Places like Beaky Bay at Bass Point are often standing room only, as the predators churn into the baitfish for hours on end sometimes. Of course this doesn’t happen every day, but the word generally gets down the grapevine pretty quickly these days, when and where it does happen. There will be plenty of fish moving along the coast and not always thrashing the water to foam. Most spots are throwing up fish consistently.

If you set your sights a bit higher, there are solid kings prowling the deeper ledges in the early morning. This is also the month that we see a few longtails get down this way, mixed with some good-sized mackerel tuna. It will pay to keep a live yellowtail or mackerel in the water while trying to avoid the salmon and rat kings.

Snapper will be in close feeding around the ledges too. The Easter period is the best time to target them with a big full moon in the evenings and good tides. Fresh bonito, tuna or mackerel for bait should find any that are about. If you like things a bit slower, all the quiet bays along the coast will be holding a few if not a lot of bream over the coming weeks. A little berley will help bring them on the bite and should attract a few trevally in as well. Fish as light as you can. A 2kg line is good. Use as little weight as you can as well. No weight at all is best.

The water will cool down slightly with the westerlies later in the month, and drummer will be in the washes looking for cunjevoi, crabs and bread, while the big bronze luderick will be moving along the coast looking for well-presented green weed. The drummer don’t mind weed either and will get into the act and take a few floats, but sometimes you get one, and that feels good.

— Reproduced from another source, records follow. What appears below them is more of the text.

-- ==== Sys2Proof/Laws/Commands.lean ====
section
/-! SUPPORT. One inversion lemma per command: if the command answers a next state, it rejected, or it was accepted and did
what its rule says. Later proofs cite these and unfold no meaning. -/

namespace Sys2Proof.Machine

theorem reject_eq {c : RejectCode} {s t : State} (h : reject c s = .next t) : t = setErr c.code s := by
  cases h; rfl

theorem execNop_cases {s t : State} (h : execNop s = .next t) : t = setErr 0#4 s := by
  cases h; rfl

theorem execCrc_cases {s t : State} (h : execCrc s = .next t) :
    (¬ inRange s.params (opSrc s) (opLen s) ∧ t = setErr RejectCode.range.code s) ∨
      (inRange s.params (opSrc s) (opLen s) ∧ ∃ l, s.ram.readBytes (opSrc s) (opLen s) = .ok l ∧
        t = accept ((crc16 s.params l).setWidth 32) 0#32 0#32 s) := by
  unfold execCrc at h
  split at h
  · exact .inl ⟨‹_›, reject_eq h⟩
  · obtain ⟨l, hl, hk⟩ := withBytes_next h
    cases hk
    exact .inr ⟨Decidable.not_not.mp ‹_›, l, hl, rfl⟩

/-- What an accepted CRC_CHECK of the frame `f` leaves. -/
def crcChecked (f : List Byte) (s : State) : State :=
  accept ((crc16 s.params (frameBody (frmPp16 s) f)).setWidth 32) ((frameTrailer f).setWidth 32)
    (if headerOk (frmPp16 s) f then 1#32 else 0#32)
    { s with matchBit := headerOk (frmPp16 s) f && crc16 s.params (frameBody (frmPp16 s) f) == frameTrailer f }

theorem execCrcCheck_cases {s t : State} (h : execCrcCheck s = .next t) :
    (opLen s < headerLen (frmPp16 s) + 2 ∧ t = setErr RejectCode.length.code s) ∨
      (headerLen (frmPp16 s) + 2 ≤ opLen s ∧ ¬ inRange s.params (opSrc s) (opLen s) ∧
        t = setErr RejectCode.range.code s) ∨
      (headerLen (frmPp16 s) + 2 ≤ opLen s ∧ inRange s.params (opSrc s) (opLen s) ∧
        ∃ f, s.ram.readBytes (opSrc s) (opLen s) = .ok f ∧ t = crcChecked f s) := by
  unfold execCrcCheck at h
  split at h
  · exact .inl ⟨‹_›, reject_eq h⟩
  · split at h
    · exact .inr (.inl ⟨by omega, ‹_›, reject_eq h⟩)
    · obtain ⟨f, hf, hk⟩ := withBytes_next h
      cases hk
      exact .inr (.inr ⟨by omega, Decidable.not_not.mp ‹_›, f, hf, rfl⟩)

/-- What an accepted BUILD command leaves: the terminated body at DST. -/
def frameStored (body : List Byte) (r1 r2 : Word) (s : State) : State :=
  accept (countWord (terminate s.params body (frmPp16 s)).length) r1 r2
    (storeBytes (opDst s) (terminate s.params body (frmPp16 s)) s)

theorem halfBytes_length (c : Half) : (halfBytes c).length = 2 := rfl

/-- The length of a terminated frame (43_frame_builder.md R121). -/
theorem terminate_length (p : Params) (body : List Byte) (pp16 : Bool) :
    (terminate p body pp16).length = frameLen body.length pp16 := by
  cases pp16 <;> simp [terminate, frameLen, headerLen, pp16Header, halfBytes_length]

theorem pingBody_length (s : State) : (pingBody s).length = 32 := by simp [pingBody, revPlid]
theorem mcuLead_length (s : State) : (mcuLead s).length = 10 := rfl
theorem rawLead_length (s : State) : (rawLead s).length = 6 := rfl

theorem execBuildPing_cases {s t : State} (h : execBuildPing s = .next t) :
    (¬ inRange s.params (opDst s) (frameLen 32 (frmPp16 s)) ∧ t = setErr RejectCode.range.code s) ∨
      (inRange s.params (opDst s) (frameLen 32 (frmPp16 s)) ∧ t = frameStored (pingBody s) 0#32 0#32 s) := by
  unfold execBuildPing at h
  split at h
  · exact .inl ⟨‹_›, reject_eq h⟩
  · cases h
    exact .inr ⟨Decidable.not_not.mp ‹_›, rfl⟩

theorem buildFromPayload_cases {lead : List Byte} {s t : State} (h : buildFromPayload lead s = .next t) :
    ((¬ inRange s.params (opSrc s) (opLen s) ∨
        ¬ inRange s.params (opDst s) (frameLen (lead.length + opLen s) (frmPp16 s))) ∧
        t = setErr RejectCode.range.code s) ∨
      (inRange s.params (opSrc s) (opLen s) ∧
        inRange s.params (opDst s) (frameLen (lead.length + opLen s) (frmPp16 s)) ∧
        overlap (opSrc s) (opLen s) (opDst s) (frameLen (lead.length + opLen s) (frmPp16 s)) ∧
        t = setErr RejectCode.overlap.code s) ∨
      (inRange s.params (opSrc s) (opLen s) ∧
        inRange s.params (opDst s) (frameLen (lead.length + opLen s) (frmPp16 s)) ∧
        ¬ overlap (opSrc s) (opLen s) (opDst s) (frameLen (lead.length + opLen s) (frmPp16 s)) ∧
        ∃ payload, s.ram.readBytes (opSrc s) (opLen s) = .ok payload ∧
          t = frameStored (lead ++ payload) 0#32 0#32 s) := by
  unfold buildFromPayload at h
  split at h
  · exact .inl ⟨‹_›, reject_eq h⟩
  · rename_i hr
    rw [not_or, Decidable.not_not, Decidable.not_not] at hr
    split at h
    · exact .inr (.inl ⟨hr.1, hr.2, ‹_›, reject_eq h⟩)
    · obtain ⟨l, hl, hk⟩ := withBytes_next h
      cases hk
      exact .inr (.inr ⟨hr.1, hr.2, ‹_›, l, hl, rfl⟩)

theorem execBuildData_cases {s t : State} (h : execBuildData s = .next t) :
    (opLen s ≤ dataChunk * opIndex s ∧ t = setErr RejectCode.length.code s) ∨
      (dataChunk * opIndex s < opLen s ∧
        (¬ inRange s.params (opSrc s) (opLen s) ∨
          ¬ inRange s.params (opDst s) (frameLen (12 + chunkCount (opLen s) (opIndex s)) (frmPp16 s))) ∧
        t = setErr RejectCode.range.code s) ∨
      (dataChunk * opIndex s < opLen s ∧ inRange s.params (opSrc s) (opLen s) ∧
        inRange s.params (opDst s) (frameLen (12 + chunkCount (opLen s) (opIndex s)) (frmPp16 s)) ∧
        overlap (opSrc s) (opLen s) (opDst s) (frameLen (12 + chunkCount (opLen s) (opIndex s)) (frmPp16 s)) ∧
        t = setErr RejectCode.overlap.code s) ∨
      (dataChunk * opIndex s < opLen s ∧ inRange s.params (opSrc s) (opLen s) ∧
        inRange s.params (opDst s) (frameLen (12 + chunkCount (opLen s) (opIndex s)) (frmPp16 s)) ∧
        ¬ overlap (opSrc s) (opLen s) (opDst s) (frameLen (12 + chunkCount (opLen s) (opIndex s)) (frmPp16 s)) ∧
        ∃ chunk, s.ram.readBytes (opSrc s + dataChunk * opIndex s) (chunkCount (opLen s) (opIndex s)) = .ok chunk ∧
          t = frameStored (mcuLead s ++ halfBytes s.index ++ chunk) (countWord (chunkCount (opLen s) (opIndex s)))
            (countWord (chunkFrames (opLen s))) s) := by
  unfold execBuildData at h
  dsimp only at h
  split at h
  · exact .inl ⟨‹_›, reject_eq h⟩
  · split at h
    · exact .inr (.inl ⟨by omega, ‹_›, reject_eq h⟩)
    · rename_i hr
      rw [not_or, Decidable.not_not, Decidable.not_not] at hr
      split at h
      · exact .inr (.inr (.inl ⟨by omega, hr.1, hr.2, ‹_›, reject_eq h⟩))
      · obtain ⟨l, hl, hk⟩ := withBytes_next h
        cases hk
        exact .inr (.inr (.inr ⟨by omega, hr.1, hr.2, ‹_›, l, hl, rfl⟩))

/-- What an accepted COMPRESS of the samples `l` writes at DST: the padded coded stream, or the samples themselves. -/
def compressedStream (p : Params) (l : List Byte) : List Byte :=
  if (rle p l).length < l.length then
    rle p l ++ List.replicate (roundUp8 (rle p l).length - (rle p l).length) 0x00#8
  else l

theorem le_roundUp8 (n : Nat) : n ≤ roundUp8 n := by unfold roundUp8; omega

theorem roundUp8_le {n m : Nat} (h : n < m) (hm : m % 8 = 0) : roundUp8 n ≤ m := by unfold roundUp8; omega

theorem compressedStream_length_of_lt {p : Params} {l : List Byte} (h : (rle p l).length < l.length) :
    (compressedStream p l).length = roundUp8 (rle p l).length := by
  have := le_roundUp8 (rle p l).length
  simp [compressedStream, h]
  omega

theorem execCompress_cases {s t : State} (h : execCompress s = .next t) :
    ((opLen s = 0 ∨ opLen s % 8 ≠ 0) ∧ t = setErr RejectCode.length.code s) ∨
      (¬ (opLen s = 0 ∨ opLen s % 8 ≠ 0) ∧
        (¬ inRange s.params (opSrc s) (opLen s) ∨ ¬ inRange s.params (opDst s) (opLen s)) ∧
        t = setErr RejectCode.range.code s) ∨
      (¬ (opLen s = 0 ∨ opLen s % 8 ≠ 0) ∧ inRange s.params (opSrc s) (opLen s) ∧
        inRange s.params (opDst s) (opLen s) ∧ overlap (opSrc s) (opLen s) (opDst s) (opLen s) ∧
        t = setErr RejectCode.overlap.code s) ∨
      (¬ (opLen s = 0 ∨ opLen s % 8 ≠ 0) ∧ inRange s.params (opSrc s) (opLen s) ∧
        inRange s.params (opDst s) (opLen s) ∧ ¬ overlap (opSrc s) (opLen s) (opDst s) (opLen s) ∧
        ∃ l, s.ram.readBytes (opSrc s) (opLen s) = .ok l ∧
          t = accept (countWord (compressedStream s.params l).length) (countWord (rle s.params l).length)
            (if (rle s.params l).length < opLen s then 1#32 else 0#32)
            (storeBytes (opDst s) (compressedStream s.params l) s)) := by
  unfold execCompress at h
  split at h
  · exact .inl ⟨‹_›, reject_eq h⟩
  · split at h
    · exact .inr (.inl ⟨‹_›, ‹_›, reject_eq h⟩)
    · rename_i hr
      rw [not_or, Decidable.not_not, Decidable.not_not] at hr
      split at h
      · exact .inr (.inr (.inl ⟨‹_›, hr.1, hr.2, ‹_›, reject_eq h⟩))
      · refine .inr (.inr (.inr ⟨‹_›, hr.1, hr.2, ‹_›, ?_⟩))
        obtain ⟨l, hl, hk⟩ := withBytes_next h
        refine ⟨l, hl, ?_⟩
        have hlen := Memory.readBytes_length hl
        dsimp only at hk
        split at hk
        · rename_i hlt
          cases hk
          rw [compressedStream_length_of_lt (by omega)]
          simp [compressedStream, hlen, hlt]
        · rename_i hlt
          cases hk
          simp [compressedStream, hlen, hlt]

theorem packBytes_length (k : Nat) (l : List Byte) : (packBytes k l).length = k := by
  induction k generalizing l with
  | zero => rfl
  | succ k ih => rw [packBytes, List.length_cons, ih]

theorem packSamples_length (l : List Byte) : (packSamples l).length = l.length / 8 := packBytes_length _ _

theorem execPack_cases {s t : State} (h : execPack s = .next t) :
    ((opLen s = 0 ∨ opLen s % 8 ≠ 0) ∧ t = setErr RejectCode.length.code s) ∨
      (¬ (opLen s = 0 ∨ opLen s % 8 ≠ 0) ∧
        (¬ inRange s.params (opSrc s) (opLen s) ∨ ¬ inRange s.params (opDst s) (opLen s / 8)) ∧
        t = setErr RejectCode.range.code s) ∨
      (¬ (opLen s = 0 ∨ opLen s % 8 ≠ 0) ∧ inRange s.params (opSrc s) (opLen s) ∧
        inRange s.params (opDst s) (opLen s / 8) ∧ overlap (opSrc s) (opLen s) (opDst s) (opLen s / 8) ∧
        t = setErr RejectCode.overlap.code s) ∨
      (¬ (opLen s = 0 ∨ opLen s % 8 ≠ 0) ∧ inRange s.params (opSrc s) (opLen s) ∧
        inRange s.params (opDst s) (opLen s / 8) ∧ ¬ overlap (opSrc s) (opLen s) (opDst s) (opLen s / 8) ∧
        ∃ l, s.ram.readBytes (opSrc s) (opLen s) = .ok l ∧
          t = accept (countWord (opLen s / 8)) 0#32 0#32 (storeBytes (opDst s) (packSamples l) s)) := by
  unfold execPack at h
  split at h
  · exact .inl ⟨‹_›, reject_eq h⟩
  · split at h
    · exact .inr (.inl ⟨‹_›, ‹_›, reject_eq h⟩)
    · rename_i hr
      rw [not_or, Decidable.not_not, Decidable.not_not] at hr
      split at h
      · exact .inr (.inr (.inl ⟨‹_›, hr.1, hr.2, ‹_›, reject_eq h⟩))
      · obtain ⟨l, hl, hk⟩ := withBytes_next h
        cases hk
        exact .inr (.inr (.inr ⟨‹_›, hr.1, hr.2, ‹_›, l, hl, rfl⟩))

theorem execTx_cases {s t : State} (h : execTx s = .next t) :
    ((opLen s = 0 ∨ s.params.maxFrame < opLen s) ∧ t = setErr RejectCode.length.code s) ∨
      (¬ (opLen s = 0 ∨ s.params.maxFrame < opLen s) ∧ ¬ inRange s.params (opSrc s) (opLen s) ∧
        t = setErr RejectCode.range.code s) ∨
      (¬ (opLen s = 0 ∨ s.params.maxFrame < opLen s) ∧ inRange s.params (opSrc s) (opLen s) ∧ s.eng ≠ .idle ∧
        t = setErr RejectCode.busy.code s) ∨
      (¬ (opLen s = 0 ∨ s.params.maxFrame < opLen s) ∧ inRange s.params (opSrc s) (opLen s) ∧ s.eng = .idle ∧
        ∃ f, s.ram.readBytes (opSrc s) (opLen s) = .ok f ∧
          t = launch .direct f s.repeatCount (accept 0#32 0#32 0#32 s)) := by
  unfold execTx at h
  split at h
  · exact .inl ⟨‹_›, reject_eq h⟩
  · split at h
    · exact .inr (.inl ⟨‹_›, ‹_›, reject_eq h⟩)
    · rename_i hr
      rw [Decidable.not_not] at hr
      split at h
      · exact .inr (.inr (.inl ⟨‹_›, hr, ‹_›, reject_eq h⟩))
      · rename_i he
        rw [ne_eq, Decidable.not_not] at he
        obtain ⟨f, hf, hk⟩ := withBytes_next h
        cases hk
        exact .inr (.inr (.inr ⟨‹_›, hr, he, f, hf, rfl⟩))

/-- The state after QUEUE has appended the frame and an idle engine has started it. -/
def queuedState (f : List Byte) (s : State) : State :=
  startIfIdle { s with queue := s.queue ++ [⟨f, s.repeatCount⟩] }

theorem execQueue_cases {s t : State} (h : execQueue s = .next t) :
    ((opLen s = 0 ∨ s.params.maxFrame < opLen s) ∧ t = setErr RejectCode.length.code s) ∨
      (¬ (opLen s = 0 ∨ s.params.maxFrame < opLen s) ∧ ¬ inRange s.params (opSrc s) (opLen s) ∧
        t = setErr RejectCode.range.code s) ∨
      (¬ (opLen s = 0 ∨ s.params.maxFrame < opLen s) ∧ inRange s.params (opSrc s) (opLen s) ∧
        s.queue.length = s.params.qDepth ∧ t = setErr RejectCode.qfull.code s) ∨
      (¬ (opLen s = 0 ∨ s.params.maxFrame < opLen s) ∧ inRange s.params (opSrc s) (opLen s) ∧
        s.queue.length ≠ s.params.qDepth ∧
        ∃ f, s.ram.readBytes (opSrc s) (opLen s) = .ok f ∧
          t = accept (countWord (queuedState f s).queue.length) 0#32 0#32 (queuedState f s)) := by
  unfold execQueue at h
  split at h
  · exact .inl ⟨‹_›, reject_eq h⟩
  · split at h
    · exact .inr (.inl ⟨‹_›, ‹_›, reject_eq h⟩)
    · rename_i hr
      rw [Decidable.not_not] at hr
      split at h
      · exact .inr (.inr (.inl ⟨‹_›, hr, ‹_›, reject_eq h⟩))
      · obtain ⟨f, hf, hk⟩ := withBytes_next h
        cases hk
        exact .inr (.inr (.inr ⟨‹_›, hr, ‹_›, f, hf, rfl⟩))

end Sys2Proof.Machine
end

Offshore is still cruising along quite nicely with a few marlin still on the cards, particularly big blues out wide. Most boats fish at least one 37kg outfit and the rest 24kg, as they are big at this time of the year. Stanwell and Kiama canyons and beyond are the starting points, so it’s not really the place for little tinnies. The odd striped will be in closer and a few blacks will still be hanging about. They mostly grab livies meant for yellowfin tuna that should be showing this month as well. There’s no word just yet of the yellowfin. Their presence lies in the lap of the currents these days.

Mahimahi are around the FADs. Most are small with only a few better ones showing. A few striped tuna are around too, and they make great bait for the snapper that will be the main target over Easter. A nice berley trail over one of the inshore shallow reefs during the evenings fishing unweighted fresh pieces of tuna or pilchards is still a great way to get some really good fish. There is the chance of a mulloway and there will always be a few trevally moving through the berley trail, so you will be kept busy.

Plastics are getting a few as well. Many of the better fish are in shallow water and easily spooked, so bringing them to you often gets better results than you chasing them.

While the rock hoppers are confined to the shore, boaties can find and follow the schools of bonito, salmon, kings and trevally moving along the coast. As always, in April many of the bonito will be whoppers. The bigger fish are usually found when chasing kings with live baits on the deeper reefs. They can be right up against the stones as well.

Throwing a handful or two of pilchard pieces when fighting a hooked fish can really get the whole school going and keep them around for ages. Kings will be in the usual spots grabbing live baits slow trolled on the surface and down rigged.

The bottom bouncing is still going well, with plenty of flathead over the sand patches. Like last month there are some very good fish among them. Smaller snapper are in good numbers over most of the reefs with mowies, trevally, trag and decent samsonfish up to 4kg that really pull hard. Sweep have been thick and the leatherjackets have been in good numbers for fishing, while not enough to be a nuisance.